Ceux qui ne peuvent pas se passer d'un cloud devraient examiner à la loupe le bilan énergétique des différents fournisseurs.

Conseil Choisir des fournisseurs locaux qui essaient d'opérer de manière durable et qui s'engagent également à respecter la protection des données (plus de détails dans "Petit guide d'autodéfense numérique"). Par ailleurs, il peut aussi être utile de faire le tri et de ne laisser sur une plateforme cloud que les données auxquelles plusieurs appareils doivent avoir accès. Le reste peut être stocké sur des disques durs externes, ce qui permet d'économiser de l'énergie. Les données inutiles devraient également être supprimées de temps en temps.

Liens utiles

Des organisations avec un accent défini sur la numérisation et la durabilité

Calculateur de durabilité et de CO2

seulement quelques-uns axées sur les activités numériques, si possible indépendantes et exemptes de tout soupçon de 'green-washing'.

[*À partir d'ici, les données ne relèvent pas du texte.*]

/-- The commands. Each constructor is a row of spec/opcode_table.json, and its docstring names the row's rule. Those that carry
something stand first, each group in the table's order. (DESIGN CHOICE, log 3) -/
inductive Instr where
  /-- R44. -/
  | objectWrite (src : Src) (idx sub : Nat) (value : List Byte)
  /-- R56. -/
  | windowCommit (src : Src) (idx : Nat)
  /-- R56. -/
  | commitDiscard (src : Src) (idx : Nat)
  /-- R40. -/
  | flagClear (src : Src) (idx sub : Nat)
  /-- R54. -/
  | peakRestart (src : Src) (idx sub : Nat)
  /-- R63. -/
  | bar0Access (write : Bool) (offset size : Nat) (data : List Byte)
  /-- R64. -/
  | wideRead (offset : Nat)
  /-- R52. -/
  | store (src : Src) (key : Nat)
  /-- R53. -/
  | restoreDefaults (src : Src) (key : Nat)
  /-- R52. -/
  | storeDone (ok : Bool)
  /-- R29. -/
  | unitQuarantine (src : Src) (unit : Nat)
  /-- R29. -/
  | unitRelease (src : Src) (unit : Nat)
  /-- R479. -/
  | unitReset (src : Src) (unit : Nat)
  /-- R30, R22: a fault of a unit, or one that it finds in the domain or shared logic of its cluster. -/
  | unitFault (fault : UnitFaultReport)
  /-- R33. -/
  | regionUndervoltage (region : Nat)
  /-- R76. -/
  | readRequest (peer : Peer) (pdu : Pdu)
  /-- R78. -/
  | writeRequest (peer : Peer) (pdu : Pdu)
  /-- R77. -/
  | writeSegment (peer : Peer) (pdu : Pdu)
  /-- R79. -/
  | blockSegment (peer : Peer) (pdu : Pdu)
  /-- R80. -/
  | blockAcknowledgement (peer : Peer) (pdu : Pdu)
  /-- R78. -/
  | clientAbort (peer : Peer) (pdu : Pdu)
  /-- R81. -/
  | windowBulkRequest (peer : Peer) (pdu : Pdu)
  /-- R83. -/
  | heartbeatReceived (peer : Peer) (pdu : Pdu)
  /-- R85. -/
  | timeBroadcastReceived (peer : Peer) (pdu : Pdu)
  /-- R82. -/
  | segmentGapTimeout (tid : TransferId)
  /-- R80. -/
  | blockAckTimeout (tid : TransferId)
  /-- R84. -/
  | emergencyInhibit (ctx : Ctx)
  /-- R512. -/
  | udpDatagram (mac srcIp srcPort dstIp vlan : Nat) (bytes : List Byte)
  /-- R87. -/
  | arpRequest (mac target senderIp senderMac : Nat)
  /-- R512. -/
  | usbVendorTransfer (bytes : List Byte)
  /-- R89. -/
  | h2dProducer (setup : MailboxSetup) (value : Nat)
  /-- R89. -/
  | d2hConsumer (setup : MailboxSetup) (value : Nat)
  /-- R240. -/
  | functionReset (fn : Nat)
  /-- R15. -/
  | frameIngress (port : Nat) (frame : Frame)
  /-- R117. -/
  | grateStep (faults : StepFaults)
  /-- R97. -/
  | eccWriteBack (portB : Bool) (group : Nat)
  /-- R98. -/
  | patrolScrub (errors : List EccError)
  /-- R443. -/
  | portBRequest (req : PortBRequest)
  /-- R106. -/
  | auditStart (src : Src) (value : Nat)
  /-- R107. -/
  | reliefRowTake (group row : Nat)
  /-- R164. -/
  | releaseDecision (port : Nat)
  /-- R120. -/
  | frameRelease (port : Nat)
  /-- R172. -/
  | egressLaunch (port : Nat)
  /-- R171. -/
  | gateEntryAdvance (port : Nat)
  /-- R175. -/
  | configChange (src : Src) (value : Nat)
  /-- R175. -/
  | gateSwap (port : Nat)
  /-- R168. -/
  | subscriberCommit (src : Src)
  /-- R167. -/
  | shaperCommit (src : Src) (portWindow : Bool)
  /-- R131. -/
  | portEnable (src : Src) (port value : Nat)
  /-- R131. -/
  | portDown (port : Nat) (cause : DownCause)
  /-- R131. -/
  | portFlushDone (port : Nat)
  /-- R131. -/
  | portUp (port : Nat)
  /-- R149. -/
  | flowEntryCommit (src : Src) (wildcard : Bool)
  /-- R149. -/
  | multicastCommit (src : Src)
  /-- R148. -/
  | policerCommit (src : Src)
  /-- R136. -/
  | profileWrite (src : Src) (sub : Nat) (value : List Byte)
  /-- R186. -/
  | configSpaceWrite (part : CfgPart) (reg value : Nat)
  /-- R191. -/
  | pathEnable (path : PathSpec)
  /-- R192. -/
  | pathDisable (usbPort pos : Nat)
  /-- R194. -/
  | creditGrant (usbPort pos : Nat)
  /-- R196. -/
  | creditArrival (usbPort pos credits : Nat)
  /-- R200. -/
  | dnLinkLost (usbPort : Nat)
  /-- R182. -/
  | usb4LinkUp (usbPort mode lanes rxRate txRate : Nat)
  /-- R200. -/
  | linkNarrowing (usbPort : Nat) (kept : KeptLane)
  /-- R200. -/
  | asymmetricTransition (usbPort : Nat) (shape : LinkShape) (rxRate txRate : Nat)
  /-- R184. -/
  | usb4Fallback (usbPort gen : Nat)
  /-- R197. -/
  | bandwidthAllocationRequest (tunnel : DpTunnel) (rate : Nat)
  /-- R214. -/
  | allotmentPass (duration : Nat)
  /-- R212. -/
  | allotmentLimitWrite (src : Src) (sub value : Nat)
  /-- R219. -/
  | envelopeCommit (src : Src) (subscriber : Bool)
  /-- R221. -/
  | macRxFrame (mac : Nat) (frame : Frame) (fcsOk : Bool) (secTag : Option SecTag)
  /-- R221. -/
  | pauseFrame (mac quanta : Nat)
  /-- R221. -/
  | pauseExpiry (mac : Nat)
  /-- R221. -/
  | macLinkLost (mac : Nat)
  /-- R235. -/
  | macMode (src : Src) (mac value : Nat)
  /-- R232. -/
  | saCommit (src : Src) (mac : Nat)
  /-- R233. -/
  | msTxAn (src : Src) (mac value : Nat)
  /-- R511. -/
  | rxqTail (queue : Nat) (setup : RingSetup) (value : Nat)
  /-- R511. -/
  | txqTail (queue : Nat) (setup : RingSetup) (value : Nat)
  /-- R228. -/
  | timeOffsetMeasure (source : TimeSrc) (reading : TimeReading)
  /-- R227. -/
  | timeSourceLost (source : TimeSrc)
  /-- R227. -/
  | timeSourceTakeover (source : TimeSrc)
  /-- R230. -/
  | timePriority (src : Src) (value : Nat)
  /-- R244. -/
  | nvLinkUp (nv speed width : Nat)
  /-- R242. -/
  | nvRetrain (nv width : Nat)
  /-- R248. -/
  | nvRemoval (nv : Nat)
  /-- R247. -/
  | updateFc (port type limit : Nat)
  /-- R261. -/
  | surfaceCommit (src : Src)
  /-- R262. -/
  | ingControl (value : Nat)
  /-- R269. -/
  | ingProducer (descs : List (Nat × List Byte)) (value : Nat)
  /-- R258. -/
  | tileCode (surface plane tile : Nat) (samples : List Nat)
  /-- R271. -/
  | precodedRecord (surface plane tile pitch : Nat) (bytes : List Byte)
  /-- R263. -/
  | tileRetry (surface : Nat)
  /-- R267. -/
  | interlockResume (surface plane row : Nat)
  /-- R280. -/
  | headLineStart (start : LineStart)
  /-- R295. -/
  | layerUnderrun (head layer plane : Nat)
  /-- R282. -/
  | hPresent (src : Src) (head value : Nat)
  /-- R283. -/
  | hEnable (src : Src) (head value : Nat)
  /-- R283. -/
  | hTiming (src : Src) (head value : Nat)
  /-- R282. -/
  | hSyncMode (src : Src) (head value : Nat)
  /-- R281. -/
  | timingCommit (src : Src)
  /-- R302. -/
  | formatCommit (src : Src)
  /-- R297. -/
  | lSurface (src : Src) (head layer value : Nat)
  /-- R315. -/
  | slotCommit (src : Src)
  /-- R311. -/
  | hotPlug (output : Nat) (caps : SinkCaps)
  /-- R311. -/
  | trainingDone (output rate lanes : Nat)
  /-- R311. -/
  | hotUnplug (output : Nat)
  /-- R311. -/
  | hpdIrq (output : Nat) (vector : IrqVector)
  /-- R312. -/
  | relink (output rate : Nat)
  /-- R308. -/
  | auxRequest (adapter : Nat) (kind : AuxKind)
  /-- R311. -/
  | auxTimeout (output : Nat)
  /-- R310. -/
  | streamStarved (slot : Nat)
  /-- R310. -/
  | streamResume (slot : Nat)
  /-- R310. -/
  | streamHoldExpiry (slot : Nat)
  /-- R320. -/
  | startSplit (port : Nat) (split : Split)
  /-- R322. -/
  | completeSplit (port : Nat) (split : Split)
  /-- R322. -/
  | clearTtBuffer (port device endpoint : Nat)
  /-- R331. -/
  | usbPortReset (usb3 : Bool) (port : Nat)
  /-- R332. -/
  | controlStatusAck (request : ControlWrite)
  /-- R327. -/
  | setInterface (alternate : Nat)
  /-- R327. -/
  | telemetryMicroframe (inToken : Bool)
  /-- R323. -/
  | carveOutCommit (src : Src)
  /-- R329. -/
  | remoteWake (port : Nat)
  /-- R330. -/
  | u3Exit (port : Nat) (fromHost : Bool)
  /-- R336. -/
  | pdAttach (partner : PdPartner)
  /-- R336. -/
  | pdDetach (port : Nat)
  /-- R342. -/
  | pdRequest (port mv ma : Nat)
  /-- R338. -/
  | contractPsRdy (port : Nat)
  /-- R342. -/
  | cutTimeout (port : Nat)
  /-- R340. -/
  | pbWrite (src : Src) (idx sub value : Nat)
  /-- R343. -/
  | prSwap (port : Nat) (hubToSink : Bool)
  /-- R343. -/
  | drSwap (port : Nat) (hubToUfp : Bool)
  /-- R343. -/
  | vconnSwap (port : Nat)
  /-- R344. -/
  | swapSend (port : Nat) (kind : SwapKind) (answer : SwapAnswer)
  /-- R345. -/
  | hardReset (port : Nat) (byPartner : Bool)
  /-- R346. -/
  | vbusSafe0V (port : Nat)
  /-- R350. -/
  | ioutReading (ma : Nat)
  /-- R352. -/
  | prSwapRetry (accepted : Bool)
  /-- R354. -/
  | stageFault (ports : List Nat)
  /-- R360. -/
  | txFfeWrite (src : Src) (lane : Nat) (value : List Byte)
  /-- R360. -/
  | ffeRampStep (lane : Nat)
  /-- R361. -/
  | dfeAdaptStep (receiver : LaneReceiver) (moves : List Int)
  /-- R361. -/
  | ctleAdaptStep (receiver : LaneReceiver) (move : Int)
  /-- R361. -/
  | rxAdapt (src : Src) (lane value : Nat)
  /-- R362. -/
  | eyeScanDone (lane : Nat) (margins : Nat × Nat) (second : Option (Nat × Nat))
  /-- R364. -/
  | laneSleepRequest (lane : Nat) (rx : Bool) (state : LaneState)
  /-- R365. -/
  | laneExit (lane : Nat) (rx : Bool)
  /-- R366. -/
  | lnEnable (src : Src) (lane value : Nat)
  /-- R367. -/
  | lnLoop (src : Src) (lane value : Nat)
  /-- R368. -/
  | prbsTx (src : Src) (lane value : Nat)
  /-- R368. -/
  | prbsRx (src : Src) (lane value : Nat)
  /-- R368. -/
  | prbsInject (src : Src) (lane value : Nat)
  /-- R369. -/
  | laneLockLost (lane : Nat)
  /-- R369. -/
  | reacquireTimeout (lane : Nat)
  /-- R369. -/
  | laneRelock (lane : Nat)
  /-- R372. -/
  | paceReading (bank logic : Nat) (tj : Int) (trusted : Bool)
  /-- R378. -/
  | flare (cause : FlareCause)
  /-- R386. -/
  | emberEntry (domain : Nat)
  /-- R385. -/
  | offEntry (domain : Nat)
  /-- R42. -/
  | dmRequestSleep (src : Src) (domain : Nat)
  /-- R388. -/
  | dmRequestWake (src : Src) (domain : Nat)
  /-- R388. -/
  | dmWakeTimer (domain : Nat)
  /-- R389. -/
  | domainWake (domain : Nat) (cause : WakeCause) (failed : List RetArray) (duration : Nat)
  /-- R391. -/
  | railRelease (rail : Nat)
  /-- R391. -/
  | railPowerGood (rail : Nat)
  /-- R391. -/
  | railTimeout (rail : Nat)
  /-- R400. -/
  | tyvelLaneBlock (blocks : List (Option LaneBlock))
  /-- R406. -/
  | train (lane laneNumber : Nat) (ffe : List Byte)
  /-- R406. -/
  | tyvelLinkUp (lanes : List Nat)
  /-- R406. -/
  | tyvelLaneRejoin (lane : Nat)
  /-- R411. -/
  | attest (result : AttestResult)
  /-- R404. -/
  | mgmt (hdr : TyvelHdr) (pdu : Pdu)
  /-- R403. -/
  | mirror (hdr : TyvelHdr) (seq : Nat) (item : MirrorItem)
  /-- R403. -/
  | mirrorAck (hdr : TyvelHdr) (seq : Nat)
  /-- R415. -/
  | protectedFrame (hdr : TyvelHdr) (stream seq pos : Nat) (frame : Frame)
  /-- R417. -/
  | tileRecords (hdr : TyvelHdr) (desc : Nat) (records : List (Nat × Nat × Nat × List Byte))
  /-- R413. -/
  | commit (hdr : TyvelHdr) (descriptor : Bool) (seq applyTime : Nat)
  /-- R420. -/
  | phase (hdr : TyvelHdr) (errorMui : Nat) (atLimit : Bool)
  /-- R418. -/
  | time (hdr : TyvelHdr) (moment : TwinTime) (delay : Nat)
  /-- R410. -/
  | state (hdr : TyvelHdr) (report : TwinReport)
  /-- R423. -/
  | equinox (hdr : TyvelHdr) (atTime : Nat) (lastSeqs : List (Nat × Nat))
  /-- R405. -/
  | rekey (hdr : TyvelHdr) (sending : Bool) (counter : Nat)
  /-- R408. -/
  | tokenClaim (view : ClaimView)
  /-- R422. -/
  | twinFaultDetect (fault : TwinFault) (view : ClaimView) (duration : Nat)
  /-- R421. -/
  | demotion (cause : DemotionCause)
  /-- R410. -/
  | pair (src : Src)
  /-- R410. -/
  | unpair (src : Src)
  /-- R423. -/
  | plannedEquinox (src : Src)
  /-- R419. -/
  | lockstepEntry (errorMui : Nat)
  /-- R430. -/
  | generate (src : Src)
  /-- R430. -/
  | importKey (src : Src)
  /-- R431. -/
  | derive (src : Src)
  /-- R431. -/
  | exportWrapped (src : Src)
  /-- R430. -/
  | erase (src : Src)
  /-- R433. -/
  | makePersistent (src : Src) (recordOk : Bool)
  /-- R430. -/
  | sign (src : Src)
  /-- R430. -/
  | macOp (src : Src)
  /-- R436. -/
  | keyPropertyStatement (src : Src)
  /-- R430. -/
  | keyOperationDone (ok : Bool)
  /-- R435. -/
  | spdmRequest (src : Src) (message : List Byte)
  /-- R431. -/
  | entropyFault (reseeded : Bool)
  /-- R438. -/
  | tamper (change : TamperChange)
  /-- R449. -/
  | gCommitShadow (src : Src) (guard : Nat)
  /-- R448. -/
  | gCommitCopy (src : Src) (guard : Nat)
  /-- R449. -/
  | epochDrained (guard : Nat)
  /-- R459. -/
  | healthReport (code unit : Nat)
  /-- R460. -/
  | healthRowClear (row unit : Nat)
  /-- R465. -/
  | healthTableCommit (src : Src)
  /-- R464. -/
  | mapoutClear (src : Src) (key : Nat)
  /-- R467. -/
  | powerOn (straps : Straps)
  /-- R496. -/
  | resetN (straps : Straps) (widthNs : Nat)
  /-- R481. -/
  | hubReset (src : Src) (key : Nat)
  /-- R476. -/
  | fwImage (src : Src) (image : Image)
  /-- R476. -/
  | imageProgrammed (ok : Bool)
  /-- R476. -/
  | fwActivate (src : Src) (value : Nat)
  /-- R474. -/
  | fwAccept (src : Src) (value : Nat)
  /-- R475. -/
  | fwPermitUntested (src : Src) (key : Nat)
  /-- R48. -/
  | wakeTimeout (domain : Nat)
  /-- R368. -/
  | prbsSyncGained (lane : Nat)
  /-- R368. -/
  | prbsSyncLost (lane bits errors : Nat)
  /-- R337. -/
  | discoverIdentity (port cableMa : Nat) (epr : Bool)
  /-- R337. -/
  | eprModeEntry (port : Nat)
  /-- R199. -/
  | alternateModeEntry (usbPort : Nat) (pins : AltPins)
  /-- R199. -/
  | alternateModeExit (usbPort : Nat)
  /-- R347. -/
  | sinkCapabilities (frsCurrent : Nat)
  /-- R322. -/
  | portConnect (port speed : Nat)
  /-- R322. -/
  | portDisconnect (port : Nat)
  /-- R310. -/
  | streamStart (adapter stream : Nat) (attrs : StreamAttrs)
  /-- R224. -/
  | pcieConfigWrite (fn reg value : Nat)
  /-- R65. -/
  | abortCodeRead
  /-- R83. -/
  | heartbeatPeriod
  /-- R83. -/
  | managerTimeout
  /-- R85. -/
  | timePeriod
  /-- R86. -/
  | canBusOff
  /-- R88. -/
  | mbxStatusRead
  /-- R447. -/
  | violationRecord
  /-- R106. -/
  | auditInterval
  /-- R106. -/
  | auditDone
  /-- R141. -/
  | mirrorReentry
  /-- R200. -/
  | upLinkLost
  /-- R388. -/
  | enginePrewake
  /-- R270. -/
  | ingestDescriptor
  /-- R282. -/
  | teCEdge
  /-- R331. -/
  | usbBusReset
  /-- R331. -/
  | usb3HotReset
  /-- R329. -/
  | hostResume
  /-- R348. -/
  | adapterOkLow
  /-- R348. -/
  | frsVbusArrival
  /-- R349. -/
  | frsVbusTimeout
  /-- R348. -/
  | frSwapComplete
  /-- R352. -/
  | adapterOkReturn
  /-- R378. -/
  | bellowsStep
  /-- R375. -/
  | avsResponse
  /-- R377. -/
  | avsTimeout
  /-- R377. -/
  | avsFaultRetry
  /-- R382. -/
  | bwCeiling
  /-- R403. -/
  | mirrorResend
  /-- R413. -/
  | applyTime
  /-- R402. -/
  | statePeriod
  /-- R405. -/
  | rekeyDue
  /-- R407. -/
  | twinAliveToggle
  /-- R423. -/
  | equinoxTime
  /-- R410. -/
  | catchUpDone
  /-- R480. -/
  | watchdog
  /-- R474. -/
  | fwTrialTime
  /-- R407. -/
  | powerLoss
  /-- R329. -/
  | suspend
  /-- R330. -/
  | u3Entry
  /-- R462. -/
  | junctionOvertemperature
deriving DecidableEq, Repr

Certifications de solutions numériques et d'entreprises en matière de durabilité

Des organisations et initiatives de soutien aux logiciels libres

Conseil, réparation de matériel et de logiciels

De quoi s'agit-il ?

Ce guide s'attaque à la "numérisation durable" comme à la "durabilité numérique".

On peut aborder ce site web sous deux angles : D'un coté, il s'agit de l'"empreinte numérique" et de la manière de concevoir la numérisation de la manière la plus respectueuse possible des ressources, de la planète et de la durabilité.

D'un autre côté, si l'on commence la lecture dans l'autre sens, c'est plutôt la vie intérieure de nos appareils qui est au centre : les programmes et algorithmes avec lesquels nous faisons l'expérience du monde numérique. Ils peuvent être structurés de manière à enrichir les grands groupes - ou de manière à être accessibles à tous et disponibles à long terme. Le savoir numérique lui-même est une ressource qu'il convient de protéger. Il risque d'être privatisé et monopolisé parce qu'il permet de gagner de l'argent.

Le terme "durable" vient de la sylviculture. Il y a encore deux ou trois cents ans, les arbres étaient abattus sans pitié. Le bois était la ressource de l'époque. Mais à un moment donné, de grandes inondations ont eu lieu - et les gens ont compris que les collines dénudées ne pouvaient plus retenir les masses d'eau. On a donc décidé qu'il ne fallait pas exploiter plus de bois qu'il ne pouvait en repousser. La loi sur les forêts l'impose encore aujourd'hui.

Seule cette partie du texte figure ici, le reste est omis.